The left shift in C is the said logical shift, the right end is 0,
And the right shift is the arithmetic shift, and the left side is the highest bit of the symbol bit. (Some compilers may move to the right and the logical shift, but the same is true), where the right shift symbol bit is the subject.
Therefore, the negative shift to the left, it is possible to become positive, but negative to the right, positive or negative .

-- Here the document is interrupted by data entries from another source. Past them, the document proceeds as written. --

/-- The objects of the chapter in spec/13_*.md. -/
def objects13 : List ObjRow := [
  ⟨0x5000, 1, 2048, 20, false, [
    ⟨1, 1, .bool, .rws, (.u 0), .any⟩,
    ⟨2, 1, .u16, .rws, (.u 0), (.ivl 0 640 1)⟩,
    ⟨3, 1, .bool, .rw, (.u 1), .any⟩,
    ⟨4, 1, .u8, .rw, (.u 0), (.ivl 0 31 1)⟩,
    ⟨5, 1, .u16, .rw, (.u 32), (.ivl 1 1023 1)⟩,
    ⟨6, 1, .bool, .rw, (.u 1), .any⟩,
    ⟨7, 1, .bool, .rw, (.u 0), .any⟩,
    ⟨8, 1, .u8, .rw, (.u 60), (.ivl 10 200 1)⟩,
    ⟨9, 1, .u16, .rw, (.u 300), (.ivl 100 900 1)⟩,
    ⟨10, 1, .u8, .rw, (.u 24), (.ivl 0 64 1)⟩,
    ⟨11, 1, .u8, .rw, (.u 8), (.ivl 1 255 1)⟩,
    ⟨12, 1, .u16, .rw, (.u 256), (.ivl 8 65535 1)⟩,
    ⟨13, 1, .bool, .rws, (.u 0), .any⟩,
    ⟨14, 1, .i32, .rw, (.i 0), (.ivl (-20000) 20000 1)⟩,
    ⟨15, 1, .u16, .ro, (.u 0), .any⟩,
    ⟨16, 1, .u32, .ro, (.u 0), .any⟩,
    ⟨17, 1, .u16, .rw, (.u 64), (.ivl 16 4096 1)⟩,
    ⟨18, 1, .u8, .rw, (.u 4), (.ivl 1 32 1)⟩,
    ⟨19, 1, .u8, .rw, (.u 4), (.ivl 1 16 1)⟩,
    ⟨20, 1, .u8, .rw, (.u 8), (.ivl 2 64 1)⟩]⟩,
  ⟨0x5001, 1, 2048, 16, false, [
    ⟨1, 1, .u32, .ro, (.u 0), .any⟩,
    ⟨2, 1, .u64, .ro, (.u 0), .any⟩,
    ⟨3, 1, .u32, .ro, (.u 0), .any⟩,
    ⟨4, 1, .u32, .ro, (.u 0), .any⟩,
    ⟨5, 1, .u32, .ro, (.u 0), .any⟩,
    ⟨6, 1, .u32, .ro, (.u 0), .any⟩,
    ⟨7, 1, .u32, .ro, (.u 0), .any⟩,
    ⟨8, 1, .u32, .ro, (.u 0), .any⟩,
    ⟨9, 1, .u32, .ro, (.u 0), .any⟩,
    ⟨10, 1, .u32, .ro, (.u 0), .any⟩,
    ⟨11, 1, .u32, .ro, (.u 0), .any⟩,
    ⟨12, 1, .u32, .ro, (.u 0), .any⟩,
    ⟨13, 1, .u32, .ro, (.u 0), .any⟩,
    ⟨14, 1, .u64, .ro, (.u 0), .any⟩,
    ⟨15, 1, .u64, .ro, (.u 0), .any⟩,
    ⟨16, 1, .u64, .ro, (.u 0), .any⟩]⟩,
  ⟨0x5002, 1, 2048, 0, true, [
    ⟨0, 1, .u8, .cmd, (.u 0), (.oneOf [1])⟩]⟩,
  ⟨0x5003, 1, 2048, 3, false, [
    ⟨1, 1, .u8, .ro, (.u 0), .any⟩,
    ⟨2, 1, .u32, .ro, (.u 0), .any⟩,
    ⟨3, 1, .u64, .ro, (.u 0), .any⟩]⟩,
  ⟨0x5010, 1, 64, 4, false, [
    ⟨1, 1, .bool, .rw, (.u 0), .any⟩,
    ⟨2, 1, .u16, .rw, (.u 250), (.ivl 50 1200 1)⟩,
    ⟨3, 1, .u16, .rw, (.u 0), (.ivl 0 1200 1)⟩,
    ⟨4, 1, .u16, .rw, (.u 200), (.ivl 0 1200 1)⟩]⟩,
  ⟨0x5020, 1, 16, 3, false, [
    ⟨1, 1, .u16, .rw, (.u 65535), (.ivlOr 0 2047 65535)⟩,
    ⟨2, 1, .u64, .ro, (.u 0), .any⟩,
    ⟨3, 1, .u64, .ro, (.u 0), .any⟩]⟩,
  ⟨0x5030, 1, 1, 7, false, [
    ⟨1, 1, .u64, .ro, (.u 0), .any⟩,
    ⟨2, 1, .u8, .ro, (.u 0), .any⟩,
    ⟨3, 1, .u16, .ro, (.u 0), .any⟩,
    ⟨4, 1, .u16, .ro, (.u 0), .any⟩,
    ⟨5, 1, .f32, .ro, (.f 0), .any⟩,
    ⟨6, 1, .u16, .rw, (.u 8192), (.ivl 1024 8192 1)⟩,
    ⟨7, 1, .u32, .ro, (.u 0), .any⟩]⟩,
  ⟨0x5031, 1, 1, 0, true, [
    ⟨0, 1, .u8, .cmd, (.u 0), (.oneOf [1])⟩]⟩,
  ⟨0x5100, 1, 262144, 21, false, [
    ⟨1, 1, .bool, .rw, (.u 0), .any⟩,
    ⟨2, 1, (.octets 6), .rw, (.o (List.replicate 6 0)), .any⟩,
    ⟨3, 1, .u16, .rw, (.u 0), (.ivl 0 2047 1)⟩,
    ⟨4, 1, .u32, .rw, (.u 0), (.mask 16777215)⟩,
    ⟨5, 1, .u8, .rw, (.u 0), (.ivl 0 15 1)⟩,
    ⟨6, 1, .u8, .rw, (.u 0), (.ivl 0 255 1)⟩,
    ⟨7, 1, .u16, .rw, (.u 0), (.ivl 0 1023 1)⟩,
    ⟨8, 1, .u16, .rw, (.u 0), (.ivl 0 1023 1)⟩,
    ⟨9, 1, .u8, .rw, (.u 0), (.ivl 0 255 1)⟩,
    ⟨10, 1, .u32, .rw, (.u 0), (.ivl 0 1600000 1)⟩,
    ⟨11, 1, .u8, .rw, (.u 0), (.ivl 0 1 1)⟩,
    ⟨12, 1, .u8, .ro, (.u 0), .any⟩,
    ⟨13, 1, .i32, .ro, (.i 0), .any⟩,
    ⟨14, 1, .f32, .ro, (.f 0), .any⟩,
    ⟨15, 1, .u32, .ro, (.u 0), .any⟩,
    ⟨16, 1, .u64, .ro, (.u 0), .any⟩,
    ⟨17, 1, .u32, .ro, (.u 0), .any⟩,
    ⟨18, 1, .u32, .ro, (.u 0), .any⟩,
    ⟨19, 1, .u64, .ro, (.u 0), .any⟩,
    ⟨20, 1, .u32, .ro, (.u 0), .any⟩,
    ⟨21, 1, .u32, .ro, (.u 0), .any⟩]⟩,
  ⟨0x5101, 1, 262144, 0, true, [
    ⟨0, 1, (.block 1024), .ro, (.o []), .any⟩]⟩,
  ⟨0x5102, 1, 262144, 0, true, [
    ⟨0, 1, (.block 272), .rw, (.o []), .any⟩]⟩,
  ⟨0x5103, 1, 262144, 0, true, [
    ⟨0, 1, .u8, .cmd, (.u 0), (.oneOf [1, 2])⟩]⟩,
  ⟨0x5200, 1, 262144, 9, false, [
    ⟨1, 1, .u32, .rw, (.u 1048576), (.ivl 4096 268435456 4096)⟩,
    ⟨2, 1, .u32, .ro, (.u 0), .any⟩,
    ⟨3, 1, .u32, .ro, (.u 0), .any⟩,
    ⟨4, 1, .u64, .ro, (.u 0), .any⟩,
    ⟨5, 1, .u64, .ro, (.u 0), .any⟩,
    ⟨6, 1, .u32, .ro, (.u 0), .any⟩,
    ⟨7, 1, .u32, .ro, (.u 0), .any⟩,
    ⟨8, 1, .u64, .ro, (.u 0), .any⟩,
    ⟨9, 1, .u64, .ro, (.u 0), .any⟩]⟩,
  ⟨0x5201, 1, 262144, 0, true, [
    ⟨0, 1, .u8, .cmd, (.u 0), (.oneOf [1])⟩]⟩,
  ⟨0x5210, 1, 1, 4, false, [
    ⟨1, 1, .u32, .ro, (.u 0), .any⟩,
    ⟨2, 1, .u32, .ro, (.u 0), .any⟩,
    ⟨3, 1, .u32, .ro, (.u 0), .any⟩,
    ⟨4, 1, .u64, .ro, (.u 0), .any⟩]⟩]

/-- The objects of the chapter in spec/14_*.md. -/
def objects14 : List ObjRow := [
  ⟨0x6000, 1, 1, 12, false, [
    ⟨1, 1, .u8, .rw, (.u 16), (.ivl 8 64 1)⟩,
    ⟨2, 1, .u8, .ro, (.u 0), .any⟩,
    ⟨3, 1, .u16, .rw, (.u 60), (.ivl 10 3600 1)⟩,
    ⟨4, 1, .u8, .rw, (.u 3), (.ivl 1 7 1)⟩,
    ⟨5, 1, .u64, .ro, (.u 0), .any⟩,
    ⟨6, 1, .u64, .ro, (.u 0), .any⟩,
    ⟨7, 1, .u64, .ro, (.u 0), .any⟩,
    ⟨8, 1, .u32, .ro, (.u 0), .any⟩,
    ⟨9, 1, .u32, .ro, (.u 0), .any⟩,
    ⟨10, 1, .u32, .ro, (.u 0), .any⟩,
    ⟨11, 1, .u64, .ro, (.u 0), .any⟩,
    ⟨12, 1, .u32, .ro, (.u 0), .any⟩]⟩,
  ⟨0x6001, 1, 4, 7, false, [
    ⟨1, 1, .u32, .rw, (.u 1048576), (.ivl 0 2097152 1)⟩,
    ⟨2, 1, .u32, .ro, (.u 0), .any⟩,
    ⟨3, 1, .u32, .ro, (.u 65536), .any⟩,
    ⟨4, 1, .u32, .ro, (.u 0), .any⟩,
    ⟨5, 1, .u8, .ro, (.u 0), .any⟩,
    ⟨6, 1, .u32, .ro, (.u 0), .any⟩,
    ⟨7, 1, .f32, .ro, (.f 0), .any⟩]⟩,
  ⟨0x6002, 1, 1, 0, true, [
    ⟨0, 1, (.block 65536), .ro, (.o []), .any⟩]⟩,
  ⟨0x6003, 1, 1, 2, false, [
    ⟨1, 1, .u16, .ro, (.u 0), .any⟩,
    ⟨2, 1, .u32, .ro, (.u 0), .any⟩]⟩,
  ⟨0x6004, 1, 1, 2, false, [
    ⟨1, 1, .u32, .rw, (.u 0), .any⟩,
    ⟨2, 1, .u8, .rw, (.u 0), (.ivl 0 37 1)⟩]⟩,
  ⟨0x6005, 1, 1, 0, true, [
    ⟨0, 1, .u8, .cmd, (.u 0), (.ivl 1 5 1)⟩]⟩,
  ⟨0x6006, 1, 1, 0, true, [
    ⟨0, 1, (.block 32768), .ro, (.o []), .any⟩]⟩,
  ⟨0x6010, 1, 38, 8, false, [
    ⟨1, 1, .u8, .ro, (.u 0), .any⟩,
    ⟨2, 1, .u8, .rw, (.u 0), (.ivl 0 4 1)⟩,
    ⟨3, 1, .u32, .rw, (.u 0), (.ivl 0 1048575 1)⟩,
    ⟨4, 1, .bool, .rw, (.u 0), .any⟩,
    ⟨5, 1, .bool, .ro, (.u 0), .any⟩,
    ⟨6, 1, .u64, .ro, (.u 0), .any⟩,
    ⟨7, 1, .u64, .ro, (.u 0), .any⟩,
    ⟨8, 1, .u32, .ro, (.u 0), .any⟩]⟩,
  ⟨0x6011, 1, 32, 0, true, [
    ⟨0, 1, (.block 4096), .ro, (.o []), .any⟩]⟩,
  ⟨0x6012, 1, 1, 4, false, [
    ⟨1, 1, .u32, .rw, (.u 0), .any⟩,
    ⟨2, 1, .u8, .ro, (.u 0), .any⟩,
    ⟨3, 1, .u8, .ro, (.u 0), .any⟩,
    ⟨4, 1, .u8, .ro, (.u 0), .any⟩]⟩,
  ⟨0x6013, 1, 1, 0, true, [
    ⟨0, 1, (.block 4096), .ro, (.o []), .any⟩]⟩,
  ⟨0x6100, 1, 32, 13, false, [
    ⟨1, 1, .u8, .rw, (.u 0), (.ivl 0 6 1)⟩,
    ⟨2, 1, .u16, .rw, (.u 0), (.ivl 0 63 1)⟩,
    ⟨3, 1, .u32, .rw, (.u 0), .any⟩,
    ⟨4, 1, .u32, .rw, (.u 0), .any⟩,
    ⟨5, 1, .u8, .rw, (.u 0), (.ivl 0 31 1)⟩,
    ⟨6, 1, .u32, .rw, (.u 0), .any⟩,
    ⟨7, 1, .u32, .rw, (.u 0), .any⟩,
    ⟨8, 1, .u8, .rw, (.u 0), (.ivl 0 1 1)⟩,
    ⟨9, 1, .u8, .rw, (.u 0), (.ivl 0 1 1)⟩,
    ⟨10, 1, .u8, .rw, (.u 1), (.ivl 1 3 1)⟩,
    ⟨11, 1, .u16, .rw, (.u 0), .any⟩,
    ⟨12, 1, .u16, .rw, (.u 1), (.ivl 1 65535 1)⟩,
    ⟨13, 1, .u16, .rw, (.u 64), (.ivl 16 4096 1)⟩]⟩,
  ⟨0x6101, 1, 32, 8, false, [
    ⟨1, 1, .u8, .ro, (.u 0), .any⟩,
    ⟨2, 1, .u8, .ro, (.u 0), .any⟩,
    ⟨3, 1, .u64, .ro, (.u 0), .any⟩,
    ⟨4, 1, .u32, .ro, (.u 0), .any⟩,
    ⟨5, 1, .u64, .ro, (.u 0), .any⟩,
    ⟨6, 1, .u32, .ro, (.u 0), .any⟩,
    ⟨7, 1, .u64, .ro, (.u 0), .any⟩,
    ⟨8, 1, .u32, .ro, (.u 0), .any⟩]⟩,
  ⟨0x6102, 1, 32, 0, true, [
    ⟨0, 1, .u8, .cmd, (.u 0), (.ivl 1 4 1)⟩]⟩]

/********************************************************************** * Yiwei.cpp *compiler:gcc,vs,vc6.0 Win32 * AUTHOR:WK * Last Update:sun March 10:21:44 AM CST ************************************************************** /#include <stdio.h>int main (int argc, char **argv) {int i = -9,j=9; printf ("-9 storage form:%d%x\n", I, I); printf ("9 storage form:%d%x\n", J, J); int i1 = i >> 3;int i2=i<<3; printf ("9 Right Shift 3 bits:%d%x\n", I1, I1); printf ("9 shift left 3 bits:%d%x\n", I2, i2); int j1=j >> 3; int j2=j<<3; printf ("9 Right Shift 3 bits:%d%x\n", J1, J1); printf ("9 shift left 3 bits:%d%x\n", J2, J2); int i3 = i >> 33;int i4=i<<33; printf ("9 right Shift 33 bits:%d%x\n", i3, i3); printf ("9 shift left 33 bits:%d%x\n", I4, I4); int j3=j >> 33; int j4=j<<33; printf ("9 right Shift 33 bits:%d%x\n", J3, J3); printf ("9 shift left 33 bits:%d%x\n", J4, J4); int i5 = i >> -3;int i6=i<<-3; printf ("9 Right Shift-3 bits:%d%x\n", i5, i5); printf ("-9 left Shift-3 bits:%d%x\n", I6, I6); int j5=j >>-3; int j6=j<<-3; printf ("9 Right Shift-3 bits:%d%x\n", J5, J5); printf ("9 left Shift-3 bits:%d%x\n", J6, J6); int i7 = i >> -33;int i8=i<<-33; printf ("9 right Shift-33 bits:%d%x\n", i7, i7); printf ("9 left Shift-33 bits:%d%x\n", i8, i8); int j7=j >>-33; int j8=j<<-33; printf ("9 right Shift-33 bits:%d%x\n", J7, J7); printf ("9 left Shift-33 bits:%d%x\n", J8, J8); return 0;}
The operating result is:
First of all, the extreme numbers I gave here have moved 33-bit and-33 in the case of int with only 32 bits, and I didn't give move 3,000-bit move-3,000 bit or more, because I think this move 33-bit and-33 bits are enough to represent this situation , We'll analyze the cause of the results.
I started guessing that the right i=n%32 program in the compiler translates large numbers into 32-bit movable ranges on 32-bit platforms (where we move in the range that int can represent)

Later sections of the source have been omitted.